How We Detect AI-Generated Form Submissions
AI-generated form spam is harder to catch than the old kind. An honest technical breakdown of what works, what fails, and where the arms race is going.
WebDecoy Team
WebDecoy Security Team
How We Detect AI-Generated Form Submissions (And Why It’s Harder Than You Think)
A few years ago, form spam was easy to spot. You looked for misspellings, broken English, the same boilerplate paragraph submitted ten thousand times from a Russian VPS, and a stuffed honeypot field. Anti-spam was a solved problem at the level most sites needed.

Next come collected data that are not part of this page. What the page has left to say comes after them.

-- ==== Sys2Proof/Machine/MacsecOps.lean ====
section
/-! DEFINITION. Shared operations of MACsec and MKA (R205 to R208). -/
namespace Sys2Proof.Machine

/-- MACsec of a backbone port. -/
def State.sec_ (s : State) (p : Nat) : MacSec := s.sw.macsec.getD p {}

/-- Change MACsec of a backbone port. -/
def setSec (p : Nat) (f : MacSec → MacSec) (s : State) : State := { s with sw := { s.sw with macsec := s.sw.macsec.modify p f } }

/-- MACSEC_MODE (R206): 0 OFF, 1 SHOULD, 2 MUST. -/
def State.macsecMode (s : State) (p : Nat) : Nat := s.param 6 26 p 0

/-- GCM-AES-XPN-256 is in use (R205). -/
def State.xpn (s : State) (p : Nat) : Bool := s.param 6 27 p 1 = 1

/-- Frames that bypass MACsec in every mode (R206). -/
def State.bypassesSec (s : State) (f : Frame) : Bool :=
  f.etype = s.hitchEtype || f.etype = 0x88F7 || f.etype = 0x888E || f.etype = 0x8808 || Config.ttdpEtype f.etype

/-- An SA is in use on a port. -/
def State.saInUse (s : State) (p : Nat) : Bool := decide (p < 4) && decide (s.macsecMode p ≠ 0) && (s.sec_ p).st = 2

/-- The controlled port carries no frame yet: MUST without an SA (R206). -/
def State.closed (s : State) (p : Nat) (f : Frame) : Bool :=
  decide (p < 4) && s.macsecMode p = 2 && !s.saInUse p && !s.bypassesSec f

/-- An MKA frame, its body laid out by IEEE 802.1X-2020. -/
def State.mkaFrame (s : State) (p : Nat) : Frame :=
  { da := 0x0180C2000003#48, sa := s.portMac p, vlan := none, rtag := none, etype := 0x888E, payload := Config.frameBody s.freeIdx }

/-- Send an MKA frame on a port, in TC7 (log entry 24). -/
def sendMka (p : Nat) (s : State) : State := sendFrame p 7 (s.mkaFrame p) .groom (useFree s)

/-- The key server distributes a new SAK (R207). -/
def newSak (p : Nat) (s : State) : State := if s.saInUse p && (s.sec_ p).server then sendMka p s else s

/-- The neighbour on a port is known: a change of its NID brings a new SAK (R207). -/
def mkaNeighbour (p : Nat) (n : Nid) (s : State) : State :=
  let m := s.sec_ p
  if m.nb = n then s
  else
    let s1 := setSec p (fun x => { x with nb := n }) s
    if m.nb = 0 then s1 else newSak p s1

/-- A frame leaves a port under an SA: the packet number moves, and at its limit the key server distributes a new SAK (R207). -/
def countPn (p : Nat) (f : Frame) (s : State) : State :=
  if !s.saInUse p || s.bypassesSec f then s
  else
    let n := (s.sec_ p).txPn + 1
    let s1 := setSec p (fun x => { x with txPn := n }) s
    if n = (if s.xpn p then 0xC000000000000000 else 0xC0000000) then newSak p s1 else s1

/-- A frame fails verification: kinds 1 ICV, 2 replay, 3 SecTAG (R208). The first after 1 s without failures is logged and raised. -/
def secFail (p kind : Nat) (s : State) : State :=
  let m := s.sec_ p
  let first := match m.lastFail with | some t => decide (t + ticksPerSec < s.now) | none => true
  let s1 := count (statPort p 27) (setSec p (fun x => { x with
    icvFail := if kind = 1 then satAdd x.icvFail 1 else x.icvFail
    replay := if kind = 2 then satAdd x.replay 1 else x.replay
    fails := satAdd x.fails 1, lastFail := some s.now }) s)
  if first then raise .harness 5 (logEvent 0x0507 sevWarning ([byte p, byte kind] ++ le 4 (satAdd m.fails 1)) s1) else s1

/-- Stage 2 (R168, R206): whether a frame goes on, and what its failure counts. -/
def secStage (p : Nat) (f : Frame) (v : MacsecVerdict) (s : State) : Bool × State :=
  if 4 ≤ p || s.bypassesSec f || s.macsecMode p = 0 then (true, s)
  else match v with
    | .fail k => (false, secFail p k s)
    | .pass => (true, s)
    | .plain =>
      if s.saInUse p then (false, secFail p 3 s)
      else if s.macsecMode p = 2 then (false, count (statPort p 27) s)
      else (true, s)

/-- A controlled port changes state: an SA comes into use, or is gone (R215, R216). -/
def saSaid (p : Nat) (s : State) : State :=
  raise .harness 6 (logEvent 0x0506 sevNotice ([byte p, byte (s.sec_ p).an] ++ le 4 (s.sec_ p).kn) s)

/-- The MKA peer is gone, and with it the SA. -/
def mkaLost (p : Nat) (s : State) : State :=
  let was := s.saInUse p
  let s1 := setSec p (fun x => { x with st := 0, an := 0, kn := 0, server := false, peerSci := 0, txPn := 0 }) s
  if was then saSaid p s1 else s1

end Sys2Proof.Machine
end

That stopped being true sometime in 2023, and by 2026 the landscape on a public contact form, sign-up flow, or review submission page looks meaningfully different. The submissions are grammatically clean. They reference your product by name. They cite the right page on your site. They sign off with a plausible name and a working-looking email. And they show up at a steady rate from residential IPs, on real Chrome builds, often through a Browser-as-a-Service.
This post is a candid look at what we’ve learned trying to detect this stuff. We’ll walk through what doesn’t work, what does, and where the bottom keeps falling out. If you’re hoping for a “one weird trick” ending, this isn’t it.

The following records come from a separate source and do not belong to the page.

-- ==== Sys2Proof/Machine/WranglerOps.lean ====
section
/-! DEFINITION. Shared operations of Wrangler (08_wrangler.md): measurements and frames, rounds, the placement procedure, migrations, adoption. -/
namespace Sys2Proof.Machine

/-! ## Policy (R362, R392) -/

/-- Parameters of R392, in the units of R607. -/
def State.wrTickMs (s : State) : Nat := s.param 0x12 2 0xFFFF 20
def State.wrPeriodS (s : State) : Nat := s.param 0x12 3 0xFFFF 1
def State.measureS (s : State) : Nat := s.param 0x12 4 0xFFFF 10
def State.capLimit (s : State) : Nat := s.param 0x12 5 0xFFFF 700
def State.pairLimit (s : State) : Nat := s.param 0x12 6 0xFFFF 900
def State.hysteresis (s : State) : Nat := s.param 0x12 7 0xFFFF 100
def State.homeBonus (s : State) : Nat := s.param 0x12 8 0xFFFF 200
def State.hopWeight (s : State) : Nat := s.param 0x12 9 0xFFFF 5
def State.maxMoves (s : State) : Nat := s.param 0x12 10 0xFFFF 4
def State.minDwellS (s : State) : Nat := s.param 0x12 11 0xFFFF 30
def State.fallbackCount (s : State) : Nat := s.param 0x12 12 0xFFFF 3
def State.handoverRate (s : State) : Nat := s.param 0x12 13 0xFFFF 1000
def State.migExtend (s : State) : Nat := s.param 0x12 14 0xFFFF 8
def State.lineHystUs (s : State) : Nat := s.param 0x12 15 0xFFFF 2

/-- The policy digest (R362): every parameter but PLACE_DOMAIN in the order of R392, little-endian, in its size of R607. -/
def State.policyDigest (s : State) : Nat :=
  (crc32 (le 2 s.wrTickMs ++ le 1 s.wrPeriodS ++ le 2 s.measureS ++ le 2 s.capLimit ++ le 2 s.pairLimit ++ le 2 s.hysteresis
    ++ le 2 s.homeBonus ++ le 1 s.hopWeight ++ le 1 s.maxMoves ++ le 2 s.minDwellS ++ le 1 s.fallbackCount ++ le 2 s.handoverRate
    ++ le 1 s.migExtend ++ le 1 s.lineHystUs ++ macBytes s.wrMac)).toNat

/-- The node takes part in rounds (R360, R370, R375, R396). -/
def State.wrOn (s : State) : Bool := s.placeDomain ≠ 0 && s.node.state.inLine && s.hitch.gen ≠ 0

/-- This chip sends the node's Wrangler frames and keeps its rounds (R394, R395). -/
def State.wrSender (s : State) : Bool := s.wrOn && s.timeLeads

/-- This chip acts and records for Wrangler: every chip but a Span standby. -/
def State.wrActs (s : State) : Bool := s.node.form ≠ .span || s.node.active

/-- Record and raise a Wrangler event; a Span standby is silent. -/
def wrSay (code sev : Nat) (pay : List Byte) (bit_ : Option Nat) (s : State) : State :=
  if !s.wrActs then s else
  let s1 := logEvent code sev pay s
  match bit_ with | some b => raise .wrangler b s1 | none => s1

/-! ## Measurements (R368, R369, R393) -/

/-- The largest execution time within MEASURE_WINDOW of a task, WCET_NS before the first. -/
def State.etEst (s : State) (n : Nat) (t : Task) : Nat :=
  let w := s.measureS * ticksPerSec
  (((Store.get [] s.wr.times n).filter (fun e => decide (s.now ≤ e.1 + w))).head?.map Prod.snd).getD t.wcetNs

/-- Note an execution time: older ones that it covers are struck off, so that the times fall. -/
def wrMeasure (n ns : Nat) (s : State) : State :=
  let w := s.measureS * ticksPerSec
  let old := (Store.get [] s.wr.times n).filter (fun e => decide (s.now ≤ e.1 + w) && decide (ns < e.2))
  { s with wr := { s.wr with times := Store.ins s.wr.times n (old ++ [(s.now, ns)]) } }

/-- LOAD of a task. -/
def State.taskLoad (s : State) (n : Nat) (t : Task) : Nat := (1000 * s.etEst n t + t.period * 250000 - 1) / (t.period * 250000)

/-- FIXED_LOAD, CAPACITY, ELIGIBLE. -/
def State.eligible (s : State) : Bool := s.node.state.running && s.ctl.started ≠ 0 && !s.activePairs.isEmpty && !s.wr.outlier
def State.capacity (s : State) : Nat := if s.eligible then 1000 * s.activePairs.length else 0
def State.fixedLoad (s : State) : Nat :=
  sumOf ((s.ctl.tasks.filter (fun e => e.2.st = .running && !e.2.placeable)).map (fun e => s.taskLoad e.1 e.2)) + 40 * s.activePairs.length

/-- Placement records with the tasks they place, in ascending PLACE_ID: record, index, task. -/
def State.placeTasks (s : State) : List (List Byte × Nat × Task) :=
  sortBy (fun a b => decide (placeId a.1 ≤ placeId b.1))
    ((records (s.sectionOf 0x13 0) 32).filterMap (fun r => (s.task? (fLe r 0 1)).map (fun t => (r, fLe r 0 1, t))))

/-- The migration of a task. -/
def State.mig? (s : State) (n : Nat) : Option Migration := s.wr.migs.find? (fun m => m.task = n)

/-- Change the migration of a task. -/
def setMig (n : Nat) (f : Migration → Migration) (s : State) : State :=
  { s with wr := { s.wr with migs := s.wr.migs.map (fun m => if m.task = n then f m else m) } }

/-- Remove the migration of a task. -/
def dropMig (n : Nat) (s : State) : State := { s with wr := { s.wr with migs := s.wr.migs.filter (fun m => m.task ≠ n) } }

/-- The exact state held of a task. -/
def State.exact? (s : State) (id : Nat) : Option WrExact := s.wr.exact.find? (fun x => x.id = id)

/-- STATE_CYCLE of a task (R373, R389). -/
def State.stateCycle (s : State) (id n : Nat) (t : Task) : Nat :=
  match t.st with
  | .running | .migOut | .stopped | .faulted => t.lastCommit
  | .migIn => ((s.mig? n).bind Migration.have_).getD 0
  | _ =>
    match s.exact? id with
    | some x => x.cycle
    | none => if s.wr.warmFirst && t.retainLen ≠ 0 && s.retainCause n t = 0 then (s.retainBest n t).elim 0 (fun e => fLe e.2 8 8) else 0

/-- STATE of a task entry. -/
def entryState (t : Task) : Nat :=
  match t.st with
  | .running | .migOut => 1 | .migIn => 2 | .stopped => 3 | .faulted => 4 | _ => 0

/-- A task entry of the REPORT (R373). -/
def State.reportEntry (s : State) (r : List Byte) (n : Nat) (t : Task) : List Byte :=
  be 4 (placeId r) ++ be 4 (t.descObj % 2 ^ 32) ++ be 2 (min 0xFFFF (s.taskLoad n t))
    ++ [byte (entryState t), byte (b01 (s.pinned n) + flag (s.wr.dwell.contains (placeId r)) 1 + flag (s.mig? n).isSome 2)]
    ++ be 8 (s.stateCycle (placeId r) n t)

/-- MEAN_DELAY of the link on the direction-2 side of a line, in ns. -/
def State.delayNs (s : State) (l : Line) : Nat := min 0xFFFF ((s.time.link (portOf l 2)).delay / 16)

/-- The body of the node's REPORT (R372). -/
def State.reportBody (s : State) : List Byte :=
  let es := (s.placeTasks.map (fun e => s.reportEntry e.1 e.2.1 e.2.2)).take 64
  be 2 s.capacity ++ be 2 (min 0xFFFF s.fixedLoad)
    ++ [byte (b01 s.eligible + flag s.wr.fallback 1 + flag s.wr.hold 2 + s.node.form.code * 8), byte es.length]
    ++ be 2 (min 0xFFFF s.wr.resA) ++ be 2 (min 0xFFFF s.wr.resB) ++ be 2 (s.delayNs .a) ++ be 2 (s.delayNs .b) ++ zeros 2 ++ es.flatten

/-! ## Frames (R370, R371) -/

/-- The message header. -/
def State.wrHeader (s : State) (msg kind round : Nat) : List Byte :=
  [byte msg, 0] ++ be 2 s.wr.msgSeq.toNat ++ be 4 s.placeDomain ++ be 4 s.policyDigest ++ [byte kind, 0, 0, 0] ++ be 4 round ++ zeros 4

/-- Tell the node's other chips of a step: 1 own report, 2 frame received, 4 freeze, 5 computed, 6 apply, 7 disagreed (R394, R395). -/
def wrTell (step : Nat) (nid : Nid) (data : List Byte) (s : State) : State :=
  (pieces 1000 (data.length / 1000 + 1) 0 data).foldl (fun s p =>
    tugAll .sync 7 ([byte step, byte (b01 (p.1 + p.2.length = data.length))] ++ nidBytes nid ++ p.2) s) s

What “AI-Generated” Actually Means in a Form Context
The term gets sloppy fast, so we’ll be specific. Three distinct populations show up at a typical form endpoint, and they need different defenses.
- LLM-assisted humans. A real person opens the page, opens ChatGPT in another tab, asks for a “polite inquiry email” tailored to your site, copies the result into your textarea, and hits submit. There is one human, one browser, one IP. The text is AI but the session is not.
- Scripted LLM senders. A Python script calls an LLM API, generates a body, and POSTs it directly to your form endpoint with a plausible header set. No browser. The fingerprint is the script’s HTTP stack.
- LLM-driven agents. A model running inside Browserbase, Hyperbrowser, an Operator-style desktop agent, or a Stagehand workflow opens the form in a real Chromium, parses the DOM, fills fields, and clicks submit. The text is AI and the session is also AI. This is the hardest category.
A defense that catches category 2 may have nothing to say about category 3. A signal that’s perfect against category 3 may flag the legitimate humans in category 1. Conflating these is how you end up with a content classifier as your only defense and a queue full of false positives.
The Stuff That Doesn’t Work (Or Stopped Working)
Before we get to the parts that do hold up, it’s worth being specific about the dead ends, because they keep getting sold as solutions.
Text Classifiers Trained on “Human vs AI”
The first reflex is to send the body to a classifier. GPTZero, OpenAI’s deprecated detector, the various open weights detectors. We tried all of them on a labeled corpus of real contact form submissions plus three months of confirmed AI submissions.
The results were grim. On the AI side, instruction-tuned outputs from GPT-4-class and Claude-class models score in the same distribution as the legitimate human pile for almost every detector. Add a single prompt instruction like “vary your sentence length and use one minor typo” and the remaining gap closes. On the human side, non-native English speakers and anyone using Grammarly aggressively get classified as AI at rates that make the detector unusable as a hard gate.
Text classifiers have a place as a scoring input feeding a layered model. They do not have a place as a binary spam flag.
Perplexity and Burstiness Scoring
Same family, same problem. Perplexity-based detection assumes AI text is too statistically clean. That assumption was reasonable in 2022 and is not reasonable now. Modern models produce output with perplexity profiles indistinguishable from competent human writing, and any small temperature or sampling tweak shifts the curve.
We still log perplexity as a feature. We don’t gate on it.
Watermarking the Output
Google and OpenAI have both published work on cryptographic watermarks embedded in generated text. The idea is sound. The problem is operational. Watermarks only exist for models whose providers chose to embed them, only persist if the operator doesn’t paraphrase, and only help defenders who can run the matching detector. None of the open weights models that operators actually use carry usable watermarks, and a single rewriting pass through a different model strips whatever signal might have been there.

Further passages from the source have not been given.